**Exercise prompt:**
Could you filter the records below and keep only the lines with the word "lean"?

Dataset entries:
'''
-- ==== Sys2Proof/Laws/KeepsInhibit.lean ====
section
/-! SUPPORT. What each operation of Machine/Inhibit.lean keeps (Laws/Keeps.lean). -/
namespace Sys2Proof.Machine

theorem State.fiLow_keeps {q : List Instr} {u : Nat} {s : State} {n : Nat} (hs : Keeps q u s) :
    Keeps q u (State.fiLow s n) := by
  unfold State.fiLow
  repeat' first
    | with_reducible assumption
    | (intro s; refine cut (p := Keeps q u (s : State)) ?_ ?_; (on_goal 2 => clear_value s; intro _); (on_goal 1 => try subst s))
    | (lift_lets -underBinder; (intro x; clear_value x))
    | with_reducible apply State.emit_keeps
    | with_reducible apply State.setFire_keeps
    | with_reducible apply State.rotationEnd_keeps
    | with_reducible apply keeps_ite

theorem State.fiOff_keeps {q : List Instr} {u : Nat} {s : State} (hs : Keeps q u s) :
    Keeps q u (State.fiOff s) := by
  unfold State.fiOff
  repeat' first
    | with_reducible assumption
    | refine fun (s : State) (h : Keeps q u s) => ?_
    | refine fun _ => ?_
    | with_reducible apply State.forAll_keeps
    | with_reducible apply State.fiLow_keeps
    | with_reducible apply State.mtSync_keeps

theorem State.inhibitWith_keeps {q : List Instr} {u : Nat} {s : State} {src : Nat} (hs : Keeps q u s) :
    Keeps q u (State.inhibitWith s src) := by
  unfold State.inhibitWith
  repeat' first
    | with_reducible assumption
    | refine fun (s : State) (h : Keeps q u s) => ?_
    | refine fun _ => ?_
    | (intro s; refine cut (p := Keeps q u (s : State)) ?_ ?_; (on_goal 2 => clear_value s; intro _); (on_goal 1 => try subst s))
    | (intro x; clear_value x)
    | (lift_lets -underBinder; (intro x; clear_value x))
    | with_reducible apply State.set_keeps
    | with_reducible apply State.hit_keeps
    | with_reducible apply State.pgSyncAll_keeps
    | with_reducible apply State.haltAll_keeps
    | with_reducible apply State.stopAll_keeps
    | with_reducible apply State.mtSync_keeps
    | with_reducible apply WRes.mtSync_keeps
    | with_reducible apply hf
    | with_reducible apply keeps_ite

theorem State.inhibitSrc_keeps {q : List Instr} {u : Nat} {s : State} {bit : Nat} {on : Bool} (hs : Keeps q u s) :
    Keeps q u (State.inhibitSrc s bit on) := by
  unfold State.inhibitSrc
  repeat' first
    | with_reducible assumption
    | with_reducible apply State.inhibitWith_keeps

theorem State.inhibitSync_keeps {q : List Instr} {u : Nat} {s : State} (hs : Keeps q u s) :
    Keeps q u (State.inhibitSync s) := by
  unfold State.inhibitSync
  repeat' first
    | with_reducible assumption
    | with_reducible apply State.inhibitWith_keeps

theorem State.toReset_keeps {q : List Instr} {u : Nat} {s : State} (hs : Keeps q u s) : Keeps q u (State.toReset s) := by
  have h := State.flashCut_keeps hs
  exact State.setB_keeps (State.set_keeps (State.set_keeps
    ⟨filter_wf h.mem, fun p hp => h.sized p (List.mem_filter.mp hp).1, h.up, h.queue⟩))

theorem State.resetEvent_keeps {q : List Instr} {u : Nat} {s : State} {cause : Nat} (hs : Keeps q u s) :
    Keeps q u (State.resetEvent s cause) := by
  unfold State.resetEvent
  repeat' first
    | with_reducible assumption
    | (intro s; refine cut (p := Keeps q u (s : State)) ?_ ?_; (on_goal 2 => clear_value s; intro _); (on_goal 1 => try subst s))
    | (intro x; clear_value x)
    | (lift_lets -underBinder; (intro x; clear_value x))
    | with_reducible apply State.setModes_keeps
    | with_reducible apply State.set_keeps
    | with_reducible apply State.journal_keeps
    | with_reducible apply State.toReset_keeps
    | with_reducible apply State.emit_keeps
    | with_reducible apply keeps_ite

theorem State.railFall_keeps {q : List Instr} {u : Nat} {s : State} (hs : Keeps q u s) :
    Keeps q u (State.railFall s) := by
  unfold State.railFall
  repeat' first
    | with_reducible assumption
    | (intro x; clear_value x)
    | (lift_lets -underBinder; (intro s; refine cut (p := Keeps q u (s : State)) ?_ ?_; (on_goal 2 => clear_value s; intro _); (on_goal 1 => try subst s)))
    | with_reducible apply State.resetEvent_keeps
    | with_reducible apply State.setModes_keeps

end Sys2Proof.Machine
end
'''
'''
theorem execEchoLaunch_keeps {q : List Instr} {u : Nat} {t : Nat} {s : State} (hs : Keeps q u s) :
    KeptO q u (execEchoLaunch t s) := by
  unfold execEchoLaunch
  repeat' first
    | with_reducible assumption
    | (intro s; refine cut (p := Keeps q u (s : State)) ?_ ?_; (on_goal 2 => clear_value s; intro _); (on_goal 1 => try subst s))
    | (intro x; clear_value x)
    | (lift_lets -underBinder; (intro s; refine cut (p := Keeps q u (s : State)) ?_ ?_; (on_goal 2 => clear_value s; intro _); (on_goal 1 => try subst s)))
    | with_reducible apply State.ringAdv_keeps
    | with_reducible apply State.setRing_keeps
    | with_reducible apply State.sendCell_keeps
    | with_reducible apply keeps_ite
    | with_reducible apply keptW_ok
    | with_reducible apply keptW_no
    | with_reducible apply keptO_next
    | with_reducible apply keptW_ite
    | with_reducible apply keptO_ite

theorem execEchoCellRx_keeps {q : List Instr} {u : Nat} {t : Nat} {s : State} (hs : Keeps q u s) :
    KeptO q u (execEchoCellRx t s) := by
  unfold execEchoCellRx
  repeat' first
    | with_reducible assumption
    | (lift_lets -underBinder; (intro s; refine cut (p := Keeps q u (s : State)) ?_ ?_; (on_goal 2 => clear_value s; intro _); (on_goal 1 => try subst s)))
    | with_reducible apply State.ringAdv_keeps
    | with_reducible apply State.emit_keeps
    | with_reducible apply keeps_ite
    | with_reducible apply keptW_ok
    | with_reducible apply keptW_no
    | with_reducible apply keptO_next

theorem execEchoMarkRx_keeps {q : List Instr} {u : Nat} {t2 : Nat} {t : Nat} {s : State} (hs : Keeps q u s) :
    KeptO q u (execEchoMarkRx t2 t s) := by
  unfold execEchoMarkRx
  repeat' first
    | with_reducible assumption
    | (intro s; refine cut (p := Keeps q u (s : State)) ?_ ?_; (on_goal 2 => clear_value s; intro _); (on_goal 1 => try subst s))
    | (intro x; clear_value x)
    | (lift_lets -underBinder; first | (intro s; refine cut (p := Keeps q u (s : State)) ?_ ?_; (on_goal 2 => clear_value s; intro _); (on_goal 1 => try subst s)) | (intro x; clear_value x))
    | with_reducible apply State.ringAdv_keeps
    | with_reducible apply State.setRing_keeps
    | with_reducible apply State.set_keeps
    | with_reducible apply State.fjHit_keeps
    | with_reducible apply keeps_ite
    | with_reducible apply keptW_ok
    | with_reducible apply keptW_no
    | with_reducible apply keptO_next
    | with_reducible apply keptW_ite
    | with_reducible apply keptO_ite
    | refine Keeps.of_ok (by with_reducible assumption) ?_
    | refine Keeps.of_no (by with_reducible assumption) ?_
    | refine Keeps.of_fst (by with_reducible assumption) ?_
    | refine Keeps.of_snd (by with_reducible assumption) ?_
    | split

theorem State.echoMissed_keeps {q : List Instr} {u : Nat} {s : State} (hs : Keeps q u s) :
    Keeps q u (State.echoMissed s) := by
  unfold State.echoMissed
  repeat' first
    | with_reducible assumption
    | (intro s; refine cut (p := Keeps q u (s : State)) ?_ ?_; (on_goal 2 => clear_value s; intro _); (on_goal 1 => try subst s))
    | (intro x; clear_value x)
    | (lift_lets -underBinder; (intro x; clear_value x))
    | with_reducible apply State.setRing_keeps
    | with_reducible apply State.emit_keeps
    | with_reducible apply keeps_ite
'''
**Exercise response:**
-- ==== Sys2Proof/Laws/KeepsInhibit.lean ====
/-! SUPPORT. What each operation of Machine/Inhibit.lean keeps (Laws/Keeps.lean). -/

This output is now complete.